A team of researchers at the University of Oxford’s Big Data Institute provided evidence for the potential efficacy of a mobile app for instant contact tracing of COVID-19. The team is supporting several European countries in exploring the feasibility of such an app. The infectious disease experts believe that such an app could significantly help contain the spread of coronavirus, if quickly and widely deployed.
The scientists working on the project have expertise in epidemiology, medicine, virology, immunology, mathematical modelling, phylogenetics, behavioural economics and ethics. They have suspended their usual research on the spread of viruses to direct efforts toward modelling and halting COVID-19. They researched whether it is mathematically possible to stop the outbreak – and determined that if contact tracing is sufficiently fast, effective and widespread, the pandemic can be stopped.
Professor Christophe Fraser from the Big Data Institute, Nuffield Department of Medicine, explains why a contact tracing app could be deployed with urgency: “Coronavirus is unlike previous epidemics and requires multiple inter-dependent containment strategies. Our analysis suggests that almost half of coronavirus transmissions occur in the very early phase of infection, before symptoms appear, so we need a fast and effective mobile app for alerting people who have been exposed. Our mathematical modelling suggests that traditional public health contact tracing methods are too slow to keep up with this virus.”
Fraser continues: “The instant mobile app concept is very simple. If you are diagnosed with coronavirus, the people you’ve recently come into contact with will be messaged advising them to isolate. If this mobile app is developed and deployed rapidly, and enough people opt-in to use such an approach, we can slow the spread of coronavirus and mitigate against devastating human, economic and social impacts.”
Dr. David Bonsall, a researcher at Oxford’s Nuffield Department of Medicine and clinician at Oxford’s John Radcliffe Hospital, said: “Our findings confirm that not everybody has to use the mobile app for it to work. If with the help of the app the majority of individuals self-isolate on showing symptoms, and the majority of their contacts can be traced, we stand a chance of stopping the epidemic. To work, this approach needs to be integrated into a national programme, not taken on by independent app developers. If we can securely deploy this technology, the more people that opt-in, the faster the epidemic will stop, and the more lives can be saved.
“At the current stage of the epidemic, contact tracing can no longer be performed effectively by public health officials in the UK, and many countries across Europe, as coronavirus is spreading too rapidly. Our research of early data from other countries shows that patient histories are incomplete – we don’t know the details of the person we sat next to on the bus. We need an instantaneous and anonymous digital solution to confirm our person-to-person contact history.”
The pandemic requires an expedient and urgent response. Fraser explains, “There are currently more daily cases in many small European countries than the whole of China. Our team is now preparing simulations for this mobile contact-tracing approach that could stop the epidemic with far less disruption than national or Europe-wide isolation. Our hope is to support communities with life-saving information as the pandemic worsens, or alternatively it could be used to release communities from large-scale isolation.”

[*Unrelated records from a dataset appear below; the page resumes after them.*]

/-- The level of an event depends on no standing condition. -/
theorem fltRecord_level_live {src : Nat} {s t : State} {l : NSet} (hflt : t.flt = { s.flt with live := l }) :
    (fltRecord src t).2 = (fltRecord src s).2 :=
  (fltRecord_level src { s with flt := { s.flt with live := l } } t hflt).trans rfl

/-- The state in which a read has been taken in, checked and weighed against the warning levels. -/
def State.readWeighed (s : State) (c : Nat) (l : LadderEnd) (x : RecordCheck) (us : Nat) : State :=
  advise (checkFail x l (s.readTaken c l us))

section
variable {s : State} {c : Nat} {l : LadderEnd} {x : RecordCheck} {us : Nat}
variable (hi : s.nand.iterWarn = 0) (hr : s.nand.retryWarn = 0) (hsave : s.saving = false) (h61 : s.mild 0x61 = true)
include hi hr hsave h61

theorem readWeighed_checked : ∃ n, s.readWeighed c l x us = { checkFail x l (s.readTaken c l us) with
    bed := { (checkFail x l (s.readTaken c l us)).bed with iterWarn := false, retryWarn := false }
    flt := { (checkFail x l (s.readTaken c l us)).flt with live := n } } := by
  obtain ⟨-, -, hkeep⟩ := checkFail_spec x l (s := s.readTaken c l us) (v := s) rfl rfl hsave h61
  have hnand : (checkFail x l (s.readTaken c l us)).nand = s.nand := hkeep (fun u => u.nand) (fun _ _ _ _ _ _ => rfl) fun _ _ => rfl
  exact advise_quiet (by rw [hnand]; exact hi) (by rw [hnand]; exact hr)

theorem readWeighed_spec : (s.readWeighed c l x us).pip = s.pip.checked x ∧ (s.readWeighed c l x us).nand = s.nand ∧
    (s.readWeighed c l x us).bed.pages = s.bed.pages ∧ (s.readWeighed c l x us).dev = s.dev ∧
    ((s.readWeighed c l x us).chan c).decodes = ((ladderIter l, ladderStep l - 1) :: (s.chan c).decodes).take 65536 ∧
    (l ≠ .first 0 → (∃ n, (s.readWeighed c l x us).flt = { s.flt with live := n }) ∧ (s.readWeighed c l x us).tly = s.tly) := by
  obtain ⟨hpip, hsame, hkeep⟩ := checkFail_spec x l (s := s.readTaken c l us) (v := s) rfl rfl hsave h61
  obtain ⟨n, hv⟩ := readWeighed_checked (c := c) (l := l) (x := x) (us := us) hi hr hsave h61
  have hbed := hkeep (fun u => (u.bed, u.dev, u.lay)) (fun _ _ _ _ _ _ => rfl) fun _ _ => rfl
  obtain ⟨hb, hbed⟩ := Prod.mk.inj hbed
  obtain ⟨hd, hl⟩ := Prod.mk.inj hbed
  rw [hv]
  generalize checkFail x l (s.readTaken c l us) = w at hpip hsame hb hd hl ⊢
  have hpages : w.bed.pages = s.bed.pages := (congrArg Bed.pages hb).trans rfl
  refine ⟨hpip, ?_, hpages, hd, ?_, fun hne => ?_⟩
  · unfold State.nand
    rw [hl]
    rfl
  · unfold State.chan
    dsimp only
    rw [hb]
    show (tblGet {} (tblUpd {} c (fun x => x.readAt l us) s.bed.chans) c).decodes = _
    rw [tblGet_upd ({} : BedChan), if_pos rfl]
    rfl
  · obtain ⟨hf, ht⟩ := hsame hne
    exact ⟨⟨n, by rw [hf]; rfl⟩, ht⟩

theorem readWeighed_passed : s.readWeighed c l .ok us = { s with
    bed := (s.readWeighed c l .ok us).bed, drn := (s.readWeighed c l .ok us).drn, flt := (s.readWeighed c l .ok us).flt } ∧
    (s.readWeighed c l .ok us).bed.rows = s.bed.rows ∧ (s.readWeighed c l .ok us).drn.path = s.drn.path := by
  obtain ⟨n, hv⟩ := readWeighed_checked (c := c) (l := l) (x := .ok) (us := us) hi hr hsave h61
  rw [hv, checkFail_ok]
  exact ⟨rfl, rfl, rfl⟩

end

theorem nandReadComplete_nothing {s : State} {r c k : Nat} (l : LadderEnd) (x : RecordCheck) (us : Nat)
    (hnone : s.row r = none ∨ (∃ w, s.row r = some w ∧ s.mediaPage w k c = none) ∨ (s.running = false ∧ s.dev.st ≠ .reflood)) :
    execNandReadComplete r c k l x us s = .next s := by
  unfold execNandReadComplete
  rcases hnone with h | ⟨w, hw, hp⟩ | ⟨hrun, hst⟩
  · rw [h]
  · rw [hw]
    simp only [Option.bind_some, hp]
  · split
    · exact if_neg (by simp [hrun, hst])
    · rfl

theorem yields_nandReadComplete {s : State} {r c k : Nat} {w : BedRow} {p : StorePage} (l : LadderEnd) (x : RecordCheck) (us : Nat)
    (hup : s.running = true ∨ s.dev.st = .reflood) (hrow : s.row r = some w) (hpage : s.mediaPage w k c = some p)
    (hi : s.nand.iterWarn = 0) (hr : s.nand.retryWarn = 0) (h53 : s.mild 0x53 = true) (h61 : s.mild 0x61 = true) :
    Yields (.nandReadComplete r c k l x us) s fun t =>
      (t.chan c).decodes = ((ladderIter l, ladderStep l - 1) :: (s.chan c).decodes).take 65536 ∧ t.bed.pages = s.bed.pages ∧ t.dev = s.dev ∧
      t.pip = s.pip.checked x ∧
      (x = .ok → ladderStep l < s.nand.relocate → ladderStep l < 5 →
        t = { s with bed := t.bed, drn := t.drn, flt := t.flt } ∧ t.bed.rows = s.bed.rows ∧ t.drn.path = s.drn.path) := by
  have hsave : s.saving = false := by
    rcases hup with h | h
    · unfold State.running at h
      unfold State.saving
      cases hst : s.dev.st <;> simp [hst] at h ⊢
    · unfold State.saving
      rw [h]
      rfl
  refine ⟨_, execNandReadComplete_read l x us hup hrow hpage, ?_⟩
  obtain ⟨hpip, hnand, hpages, hdev, hdec, hcalm⟩ := readWeighed_spec (c := c) (l := l) (x := x) (us := us) hi hr hsave h61
  have hpassed := readWeighed_passed (c := c) (l := l) (us := us) hi hr hsave h61
  show (_ ∧ _)
  dsimp only
  rw [show advise (checkFail x l (s.readTaken c l us)) = s.readWeighed c l x us from rfl, hnand]
  generalize hu : (if (decide (s.nand.relocate ≤ ladderStep l) || decide (x ≠ .ok)) = true then queueRow r 2 (s.readWeighed c l x us)
    else s.readWeighed c l x us) = u
  have hqueued : u.bed.pages = s.bed.pages ∧ u.bed.chans = (s.readWeighed c l x us).bed.chans ∧
      u = { s.readWeighed c l x us with bed := u.bed } := by
    rw [← hu]
    split
    · obtain ⟨ha, hb, hc⟩ := queueRow_rows r 2 (s.readWeighed c l x us)
      exact ⟨ha.trans hpages, hb, hc⟩
    · exact ⟨hpages, rfl, rfl⟩
  obtain ⟨hup, huc, hub⟩ := hqueued
  have hread : ∀ {β : Type} (π : State → β), ReadFree π →
      π (if ladderStep l = 5 then unreadablePage w p (fltRaise 0x53 c u) else u) = π u := by
    intro β π hπ
    split
    · rename_i hfive
      have hne : l ≠ .first 0 := by
        intro h
        rw [h] at hfive
        exact absurd hfive (by decide)
      obtain ⟨⟨n, hflt⟩, htly⟩ := hcalm hne
      have hmild : (fltRecord 0x53 s).2 ≤ 2 ∧ s.tly.fifo.length < 32 := by
        unfold State.mild at h53
        simpa using h53
      refine (unreadablePage_read hπ w p _).trans (fltRaise_low π hπ.event 0x53 c u ?_ ?_ ?_)
      · rw [hub]; exact (saving_congr hdev).trans hsave
      · rw [fltRecord_level_live (s := s) (l := n) (by rw [hub]; exact hflt)]; exact hmild.1
      · rw [hub]; exact Nat.lt_of_le_of_lt (Nat.le_of_eq (congrArg (fun t : Tly => t.fifo.length) htly)) hmild.2
    · rfl
  refine ⟨?_, ?_, ?_, ?_, fun hok hstep hfive => ?_⟩
  · rw [hread (fun v => v.chan c) fun _ _ _ _ _ _ _ _ _ _ => rfl]
    unfold State.chan at hdec ⊢
    rw [huc]
    exact hdec
  · rw [hread (fun v => v.bed.pages) fun _ _ _ _ _ _ _ _ _ _ => rfl]
    exact hup
  · rw [hread (fun v => v.dev) fun _ _ _ _ _ _ _ _ _ _ => rfl, hub]
    exact hdev
  · rw [hread (fun v => v.pip) fun _ _ _ _ _ _ _ _ _ _ => rfl, hub]
    exact hpip
  · subst hok
    have hsame : u = s.readWeighed c l .ok us := by
      rw [← hu]
      exact if_neg (by simp [Nat.not_le.mpr hstep])
    rw [if_neg (Nat.ne_of_lt hfive), hsame]
    exact hpassed

/-- Settles O25, through what a fill, a loss and a page read each leave. -/
theorem restoreGranules : Obligations.RestoreGranules := by
  unfold Obligations.RestoreGranules
  intro clean rest good
  refine ⟨fun s o hwait => restore_waits o hwait, fun s g o us hwait => restoreFetch_waits o us hwait,
    fun s o g p x hrun hon hsan hroom hnext hbit hgood => ?_, fun s o g hrun hon hsan hroom hnext hbit hstored hbad => ?_,
    fun s g hrun hon hsan hroom hnext hbit hzero => ?_, fun s o hrun hon hsan hleft => restore_nothing o hrun hon hsan hleft,
    fun s g o p x q loc us hrun hsan hroom hbit hfetch hgood hadm hread hdpa hup hlost hposted hchan =>
      yields_demandFetch us hrun hsan hroom hbit hfetch hgood hadm hread hdpa hup hlost hposted hchan,
    fun s r c k l x us hnone => nandReadComplete_nothing l x us hnone,
    fun s r c k w p l x us hup hrow hpage hi hr h53 h61 => yields_nandReadComplete l x us hup hrow hpage hi hr h53 h61⟩
  · have hfill := restoreGranule_good hbit hroom hgood
    exact ⟨_, execBackgroundRestoreGranule_next hrun hon hsan hnext, hfill.dram, hfill.rest, hfill.clean⟩
  · have hlost : LostAt g s (restoreGranule g o (s.hmOf g).loc s) := by
      rw [restoreGranule_stored o _ hbit hstored]
      exact (restoreStored_bad hstored hbad).ended (by rw [(restoreStored_frame g o _ s).2.2.2.1]; exact hroom)
    exact ⟨_, execBackgroundRestoreGranule_next hrun hon hsan hnext, hlost.entry, hlost.others, hlost.lost, hlost.bit, hlost.dev,
      fun a => congrArg (fun m => tblGet 0 m a) hlost.dram, hlost.dirty⟩
  · have hfill : FilledIn g [] s (restoreGranule g .readable {} s) := by
      rw [restoreGranule_zero _ _ hbit hzero]
      refine (filledIn_fillGranule g [] s).ended ?_
      rw [(fillGranule_spec g [] s).2.2.2.2.2.2.2.2.2.2 (fun u => u.tly) fun _ _ _ _ _ _ _ => rfl]
      exact hroom
    exact ⟨_, execZeroStreamGranule_next hrun hon hsan hnext,
      fun k hk => (congrArg (fun m => tblGet 0 m (g * 4096 + k)) hfill.dram).trans (byteAt_putGranule_zero s g k hk), hfill.rest, hfill.clean⟩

The researchers are aware of and addressing the ethical implications of their work. Professor Michael Parker, Director of the Wellcome Centre for Ethics & Humanities and Ethox Centre, in Oxford’s Nuffield Department of Population Health recommends: “The use of any coronavirus mobile application requires high ethical standards throughout the intervention, including: guaranteeing equal access and treatment; addressing privacy and data usage concerns; adopting a transparent and auditable algorithm; considering digital deployment strategies to support specific groups, such as health care workers, the elderly and the young; and, proceeding on the basis of individual consent.”
The researchers emphasize the need for the app to be a part of an integrated approach to combat the spread of the virus.
Bonsall continues: “We need a variety of measures to slow the spread of infection before vaccines and antiviral treatments become available. A significant number of infections are being transmitted before symptoms start, so we need a fast and efficient system for alerting people when they have been exposed. Regular handwashing and hygiene remain important; in addition, people should follow any recommendations to reduce close contact with others, especially in densely populated areas. Combining these measures will help to reduce onward transmissions, which in epidemiological terms, reduces the reproductive number R; the average number of transmissions from infected individuals. If a country reduces R to less than one, the epidemic will decline and eventually stop.”
Fraser concludes, “Current strategies are not working fast enough to intercept transmission of coronavirus. To effectively tackle this pandemic we need to harness 21st century technology. Our research makes the case for a mobile application that accelerates our ability to trace infected people and provides vital information that keeps communities safe from this pandemic.”